**TO DO**
Your task is to count the lines of the entries below that include the word "SFILE" and to give only the resulting number.

(Collected data)
:::::
-- ==== Sys2Proof/Decode.lean ====
section
/-!
DEFINITION. Decoding. The command table of the block gives no row any bits, so no word spells a command. The words that the
block itself decodes are Kalroko instructions (R112-R160, R218-R226, R258, R270, R371): `kDecode` reads one, and refuses every
word that R117 makes undefined; `kEncode` writes one.
-/
namespace Sys2Proof

/-- The command that a table word spells: the table numbers no bits for any row, so none. -/
def decodeTableWord (_nbits _w : Nat) : Option Instr := none

/-- Bits `[lo + len - 1 : lo]` of a number. -/
def fld (w lo len : Nat) : Nat := w / 2 ^ lo % 2 ^ len

/-- A number as a sign-extended value of `len` bits. -/
def sext (len n : Nat) : Int := if n < 2 ^ (len - 1) then (n : Int) else (n : Int) - 2 ^ len

/-- A field as a register number. -/
def fin32 (n : Nat) : Fin 32 := ⟨n % 32, Nat.mod_lt _ (by decide)⟩
def fin16 (n : Nat) : Fin 16 := ⟨n % 16, Nat.mod_lt _ (by decide)⟩
def fin8 (n : Nat) : Fin 8 := ⟨n % 8, Nat.mod_lt _ (by decide)⟩
def fin64 (n : Nat) : Fin 64 := ⟨n % 64, Nat.mod_lt _ (by decide)⟩
def fin256 (n : Nat) : Fin 256 := ⟨n % 256, Nat.mod_lt _ (by decide)⟩
def fin14 (n : Nat) : Fin 14 := ⟨n % 14, Nat.mod_lt _ (by decide)⟩

/-! ### Operation codes -/

/-- The arithmetic operation of major 0x00 with a minor code (R140). -/
def aluOfCode : Nat → Option AluOp
  | 0x00 => some .add | 0x01 => some .sub | 0x02 => some .and | 0x03 => some .or | 0x04 => some .xor
  | 0x05 => some .shl | 0x06 => some .shr | 0x07 => some .sra | 0x08 => some .mul | 0x09 => some .mulhu
  | 0x0A => some .mulhs | 0x0B => some .min | 0x0C => some .max | 0x0D => some .minu | 0x0E => some .maxu
  | 0x0F => some .sel | 0x10 => some .clz | 0x11 => some .popc | 0x12 => some .divu | 0x13 => some .remu
  | _ => none

/-- The arithmetic operation of major 0x01 with a minor code (R140). -/
def aluIOfCode : Nat → Option AluOp
  | 0x00 => some .add | 0x01 => some .sub | 0x02 => some .and | 0x03 => some .or | 0x04 => some .xor
  | 0x05 => some .shl | 0x06 => some .shr | 0x07 => some .sra | 0x08 => some .mul
  | 0x0B => some .min | 0x0C => some .max | 0x0D => some .minu | 0x0E => some .maxu
  | 0x10 => some .li | 0x11 => some .shori
  | _ => none

/-- The minor code of an arithmetic operation; of the immediate form where the operation has only that one (R140). -/
def aluCode : AluOp → Nat
  | .add => 0x00 | .sub => 0x01 | .and => 0x02 | .or => 0x03 | .xor => 0x04 | .shl => 0x05 | .shr => 0x06 | .sra => 0x07
  | .mul => 0x08 | .mulhu => 0x09 | .mulhs => 0x0A | .min => 0x0B | .max => 0x0C | .minu => 0x0D | .maxu => 0x0E
  | .sel => 0x0F | .clz => 0x10 | .popc => 0x11 | .divu => 0x12 | .remu => 0x13 | .li => 0x10 | .shori => 0x11

/-- The comparison of majors 0x02 and 0x03 with a minor code (R143); `imm` asks for the immediate form. -/
def cmpOfCode (imm : Bool) : Nat → Option CmpOp
  | 0x00 => some .eq | 0x01 => some .ne | 0x02 => some .lt | 0x03 => some .ge | 0x04 => some .ltu | 0x05 => some .geu
  | 0x06 => if imm then none else some .flt
  | 0x07 => if imm then none else some .fge
  | 0x08 => if imm then none else some .pand
  | 0x09 => if imm then none else some .por
  | 0x0A => if imm then none else some .pxor
  | 0x0B => if imm then none else some .pandn
  | 0x0C => if imm then none else some .fnf
  | 0x10 => some .tst
  | _ => none

/-- The minor code of a comparison (R143). -/
def cmpCode : CmpOp → Nat
  | .eq => 0 | .ne => 1 | .lt => 2 | .ge => 3 | .ltu => 4 | .geu => 5 | .flt => 6 | .fge => 7
  | .pand => 8 | .por => 9 | .pxor => 0xA | .pandn => 0xB | .fnf => 0xC | .tst => 0x10

/-- Whether a comparison works on predicates (R144). -/
def CmpOp.onPreds : CmpOp → Bool
  | .pand | .por | .pxor | .pandn => true
  | _ => false

/-- The branch condition with a code (R145). -/
def condOfCode : Nat → Option Cond
  | 0 => some .always | 1 => some .pt | 2 => some .pf | 3 => some .z | 4 => some .nz | 5 => some .lt | 6 => some .ge
  | 7 => some .gt | 8 => some .le
  | _ => none

def condCode : Cond → Nat
  | .always => 0 | .pt => 1 | .pf => 2 | .z => 3 | .nz => 4 | .lt => 5 | .ge => 6 | .gt => 7 | .le => 8

/-- The scalar memory operation with a minor code (R153). -/
def memOfCode : Nat → Option MemOp
  | 0 => some .ld8u | 1 => some .ld16u | 2 => some .ld32u | 3 => some .ld64 | 4 => some .ld8s | 5 => some .ld16s
  | 6 => some .ld32s | 8 => some .st8 | 9 => some .st16 | 0xA => some .st32 | 0xB => some .st64 | 0xC => some .lda
  | _ => none

def memCode : MemOp → Nat
  | .ld8u => 0 | .ld16u => 1 | .ld32u => 2 | .ld64 => 3 | .ld8s => 4 | .ld16s => 5 | .ld32s => 6
  | .st8 => 8 | .st16 => 9 | .st32 => 0xA | .st64 => 0xB | .lda => 0xC

/-- The permitted file pair of a move, by DFILE and SFILE (R116, R152). -/
def movOfFiles (d s : Nat) : Option MovPair :=
  match d, s with
  | 0, 0 => some .ss | 0, 1 => some .sa | 1, 0 => some .as | 1, 1 => some .aa | 0, 2 => some .sp | 2, 0 => some .ps
  | 2, 2 => some .pp | 0, 5 => some .ssys | 3, 3 => some .dd
  | _, _ => none

/-- DFILE and SFILE of a move. -/
def movFiles : MovPair → Nat × Nat
  | .ss => (0, 0) | .sa => (0, 1) | .as => (1, 0) | .aa => (1, 1) | .sp => (0, 2) | .ps => (2, 0) | .pp => (2, 2)
  | .ssys => (0, 5) | .dd => (3, 3)

/-- Whether a move's registers and addend are ones that R117 and R152 permit. -/
def movOk (m : MovPair) (dst src : Fin 32) (imm : BitVec 16) : Bool :=
  match m with
  | .ss => true
  | .sa => src.val < 16
  | .as => dst.val < 16
  | .aa => dst.val < 16 && src.val < 16
  | .sp => src.val < 8 && imm == 0
  | .ps => dst.val < 8 && imm == 0
  | .pp => dst.val < 8 && src.val < 8 && imm == 0
  | .ssys => src.val < 7 && imm == 0
  | .dd => imm == 0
:::::
**RESPONSE**
2